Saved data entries

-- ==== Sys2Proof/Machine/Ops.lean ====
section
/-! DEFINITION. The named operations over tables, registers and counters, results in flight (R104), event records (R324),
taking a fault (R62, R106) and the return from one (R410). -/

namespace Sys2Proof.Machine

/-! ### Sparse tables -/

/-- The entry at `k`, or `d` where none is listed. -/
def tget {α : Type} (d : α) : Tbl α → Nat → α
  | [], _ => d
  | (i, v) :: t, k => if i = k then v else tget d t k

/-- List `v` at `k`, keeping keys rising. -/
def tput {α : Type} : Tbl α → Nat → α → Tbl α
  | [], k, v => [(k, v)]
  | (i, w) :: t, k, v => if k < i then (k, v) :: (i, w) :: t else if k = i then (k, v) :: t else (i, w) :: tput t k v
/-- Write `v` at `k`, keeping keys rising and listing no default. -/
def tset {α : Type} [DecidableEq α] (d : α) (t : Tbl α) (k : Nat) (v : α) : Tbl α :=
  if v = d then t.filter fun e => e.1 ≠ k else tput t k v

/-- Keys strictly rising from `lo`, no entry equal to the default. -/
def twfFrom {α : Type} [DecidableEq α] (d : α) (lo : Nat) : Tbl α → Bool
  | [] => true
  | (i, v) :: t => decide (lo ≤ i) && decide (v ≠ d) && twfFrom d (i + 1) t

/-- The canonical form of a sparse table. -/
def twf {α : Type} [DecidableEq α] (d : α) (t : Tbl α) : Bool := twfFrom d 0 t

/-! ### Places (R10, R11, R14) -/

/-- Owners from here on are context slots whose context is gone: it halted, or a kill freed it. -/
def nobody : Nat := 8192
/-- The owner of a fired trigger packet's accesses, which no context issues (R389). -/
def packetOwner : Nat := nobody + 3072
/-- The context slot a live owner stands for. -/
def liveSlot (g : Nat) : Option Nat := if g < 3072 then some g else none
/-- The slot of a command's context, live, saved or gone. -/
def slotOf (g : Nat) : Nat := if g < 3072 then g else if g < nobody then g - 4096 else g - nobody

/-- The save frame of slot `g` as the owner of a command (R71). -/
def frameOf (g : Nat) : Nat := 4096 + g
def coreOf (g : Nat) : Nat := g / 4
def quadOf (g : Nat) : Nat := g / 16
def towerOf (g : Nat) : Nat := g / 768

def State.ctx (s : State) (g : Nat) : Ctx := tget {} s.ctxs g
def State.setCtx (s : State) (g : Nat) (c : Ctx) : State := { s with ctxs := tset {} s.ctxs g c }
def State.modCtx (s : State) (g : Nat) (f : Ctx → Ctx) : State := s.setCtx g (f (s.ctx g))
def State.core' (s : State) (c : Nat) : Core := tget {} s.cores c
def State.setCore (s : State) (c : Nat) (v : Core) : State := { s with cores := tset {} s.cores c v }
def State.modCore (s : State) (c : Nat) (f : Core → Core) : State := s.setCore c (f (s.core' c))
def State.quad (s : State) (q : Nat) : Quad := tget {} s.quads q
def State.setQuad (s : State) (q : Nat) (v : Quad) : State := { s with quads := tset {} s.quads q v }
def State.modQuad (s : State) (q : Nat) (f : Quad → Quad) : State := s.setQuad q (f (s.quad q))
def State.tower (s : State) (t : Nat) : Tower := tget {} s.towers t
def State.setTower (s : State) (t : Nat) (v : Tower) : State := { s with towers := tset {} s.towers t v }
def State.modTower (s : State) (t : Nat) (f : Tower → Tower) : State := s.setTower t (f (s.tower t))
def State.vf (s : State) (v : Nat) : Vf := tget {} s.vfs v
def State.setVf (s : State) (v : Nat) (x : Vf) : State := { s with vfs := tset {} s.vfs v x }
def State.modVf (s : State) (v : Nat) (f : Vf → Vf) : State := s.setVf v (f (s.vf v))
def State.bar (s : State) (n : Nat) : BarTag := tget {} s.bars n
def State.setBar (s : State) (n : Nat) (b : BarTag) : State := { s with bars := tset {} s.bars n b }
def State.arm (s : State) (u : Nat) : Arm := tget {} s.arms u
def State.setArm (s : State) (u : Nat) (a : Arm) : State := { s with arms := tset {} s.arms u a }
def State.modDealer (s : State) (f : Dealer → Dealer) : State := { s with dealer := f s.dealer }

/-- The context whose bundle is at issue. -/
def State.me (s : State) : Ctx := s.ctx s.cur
---
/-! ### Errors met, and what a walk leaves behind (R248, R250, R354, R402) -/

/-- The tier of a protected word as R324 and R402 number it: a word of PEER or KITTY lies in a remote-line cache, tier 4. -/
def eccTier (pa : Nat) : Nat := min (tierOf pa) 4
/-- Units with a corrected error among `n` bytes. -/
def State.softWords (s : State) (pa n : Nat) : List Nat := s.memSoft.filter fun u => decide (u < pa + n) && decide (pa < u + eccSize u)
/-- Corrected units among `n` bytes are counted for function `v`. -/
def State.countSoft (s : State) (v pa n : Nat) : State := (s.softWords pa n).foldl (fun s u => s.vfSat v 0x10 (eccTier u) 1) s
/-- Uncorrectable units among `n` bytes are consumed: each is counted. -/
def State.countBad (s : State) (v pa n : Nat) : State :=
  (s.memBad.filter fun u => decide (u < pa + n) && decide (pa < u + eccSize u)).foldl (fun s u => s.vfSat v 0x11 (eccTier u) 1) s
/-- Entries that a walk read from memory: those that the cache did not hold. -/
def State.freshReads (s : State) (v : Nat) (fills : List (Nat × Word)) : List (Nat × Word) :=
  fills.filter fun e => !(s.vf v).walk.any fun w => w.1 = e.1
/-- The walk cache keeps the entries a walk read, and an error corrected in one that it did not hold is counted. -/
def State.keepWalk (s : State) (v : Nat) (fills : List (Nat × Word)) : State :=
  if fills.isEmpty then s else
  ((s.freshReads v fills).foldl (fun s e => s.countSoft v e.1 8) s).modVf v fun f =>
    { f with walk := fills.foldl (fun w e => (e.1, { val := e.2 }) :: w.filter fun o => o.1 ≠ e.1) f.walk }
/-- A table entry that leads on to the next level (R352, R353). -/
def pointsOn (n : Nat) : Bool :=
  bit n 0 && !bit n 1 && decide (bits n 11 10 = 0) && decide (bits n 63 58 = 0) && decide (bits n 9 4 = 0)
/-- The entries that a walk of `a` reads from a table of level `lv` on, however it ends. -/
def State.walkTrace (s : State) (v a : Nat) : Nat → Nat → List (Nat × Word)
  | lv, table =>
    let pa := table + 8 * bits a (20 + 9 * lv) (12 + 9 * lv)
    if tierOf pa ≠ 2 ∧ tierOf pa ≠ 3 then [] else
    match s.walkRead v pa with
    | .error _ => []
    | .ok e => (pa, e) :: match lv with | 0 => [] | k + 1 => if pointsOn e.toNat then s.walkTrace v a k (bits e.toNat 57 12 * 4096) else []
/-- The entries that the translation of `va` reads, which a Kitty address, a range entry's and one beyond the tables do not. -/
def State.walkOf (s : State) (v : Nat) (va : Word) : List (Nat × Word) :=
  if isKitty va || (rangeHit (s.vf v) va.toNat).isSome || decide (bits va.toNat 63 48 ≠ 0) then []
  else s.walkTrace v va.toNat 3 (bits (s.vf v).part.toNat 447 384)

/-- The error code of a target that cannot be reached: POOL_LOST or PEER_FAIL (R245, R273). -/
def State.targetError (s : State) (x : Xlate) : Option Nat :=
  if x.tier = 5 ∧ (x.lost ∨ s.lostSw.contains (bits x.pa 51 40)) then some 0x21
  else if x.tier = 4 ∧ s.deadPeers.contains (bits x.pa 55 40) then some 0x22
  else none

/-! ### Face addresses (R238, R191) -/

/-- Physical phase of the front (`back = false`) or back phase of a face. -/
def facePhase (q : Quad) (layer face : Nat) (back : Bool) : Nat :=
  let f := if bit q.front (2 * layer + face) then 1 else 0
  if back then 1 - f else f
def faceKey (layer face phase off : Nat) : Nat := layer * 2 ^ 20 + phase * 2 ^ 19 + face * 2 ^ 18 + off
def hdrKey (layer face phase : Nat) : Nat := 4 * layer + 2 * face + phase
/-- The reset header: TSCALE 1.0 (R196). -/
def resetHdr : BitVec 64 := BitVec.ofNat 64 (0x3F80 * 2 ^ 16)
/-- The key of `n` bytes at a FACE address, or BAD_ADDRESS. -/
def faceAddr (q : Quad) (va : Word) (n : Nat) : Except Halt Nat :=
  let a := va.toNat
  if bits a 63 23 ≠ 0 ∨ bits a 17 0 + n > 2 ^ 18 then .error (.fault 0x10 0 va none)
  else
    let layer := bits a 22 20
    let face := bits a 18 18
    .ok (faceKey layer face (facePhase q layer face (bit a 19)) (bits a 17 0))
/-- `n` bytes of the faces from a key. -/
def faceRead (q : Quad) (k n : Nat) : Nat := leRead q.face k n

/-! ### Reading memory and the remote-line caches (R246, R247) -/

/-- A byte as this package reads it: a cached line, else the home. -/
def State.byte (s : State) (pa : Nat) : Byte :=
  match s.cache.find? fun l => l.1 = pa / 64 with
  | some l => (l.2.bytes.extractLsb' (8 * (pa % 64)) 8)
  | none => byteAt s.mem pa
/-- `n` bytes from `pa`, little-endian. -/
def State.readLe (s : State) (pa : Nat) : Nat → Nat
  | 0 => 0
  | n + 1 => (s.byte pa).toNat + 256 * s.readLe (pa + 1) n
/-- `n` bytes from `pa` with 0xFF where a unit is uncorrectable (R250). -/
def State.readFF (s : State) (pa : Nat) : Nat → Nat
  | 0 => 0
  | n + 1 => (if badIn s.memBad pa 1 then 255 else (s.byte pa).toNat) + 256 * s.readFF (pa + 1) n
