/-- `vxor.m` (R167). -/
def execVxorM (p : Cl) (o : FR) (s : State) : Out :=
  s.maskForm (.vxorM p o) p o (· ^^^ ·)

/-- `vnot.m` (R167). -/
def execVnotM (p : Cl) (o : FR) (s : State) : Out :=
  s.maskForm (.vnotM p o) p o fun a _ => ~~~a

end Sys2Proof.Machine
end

Work order
Please copy the lines above from the line with "not hold. -/" up to and including the line with "f with walk", exactly as written and with nothing else.

Response box
/-- Entries that a walk read from memory: those that the cache did not hold. -/
def State.freshReads (s : State) (v : Nat) (fills : List (Nat × Word)) : List (Nat × Word) :=
  fills.filter fun e => !(s.vf v).walk.any fun w => w.1 = e.1
/-- The walk cache keeps the entries a walk read, and an error corrected in one that it did not hold is counted. -/
def State.keepWalk (s : State) (v : Nat) (fills : List (Nat × Word)) : State :=
  if fills.isEmpty then s else
  ((s.freshReads v fills).foldl (fun s e => s.countSoft v e.1 8) s).modVf v fun f =>
    { f with walk := fills.foldl (fun w e => (e.1, { val := e.2 }) :: w.filter fun o => o.1 ≠ e.1) f.walk }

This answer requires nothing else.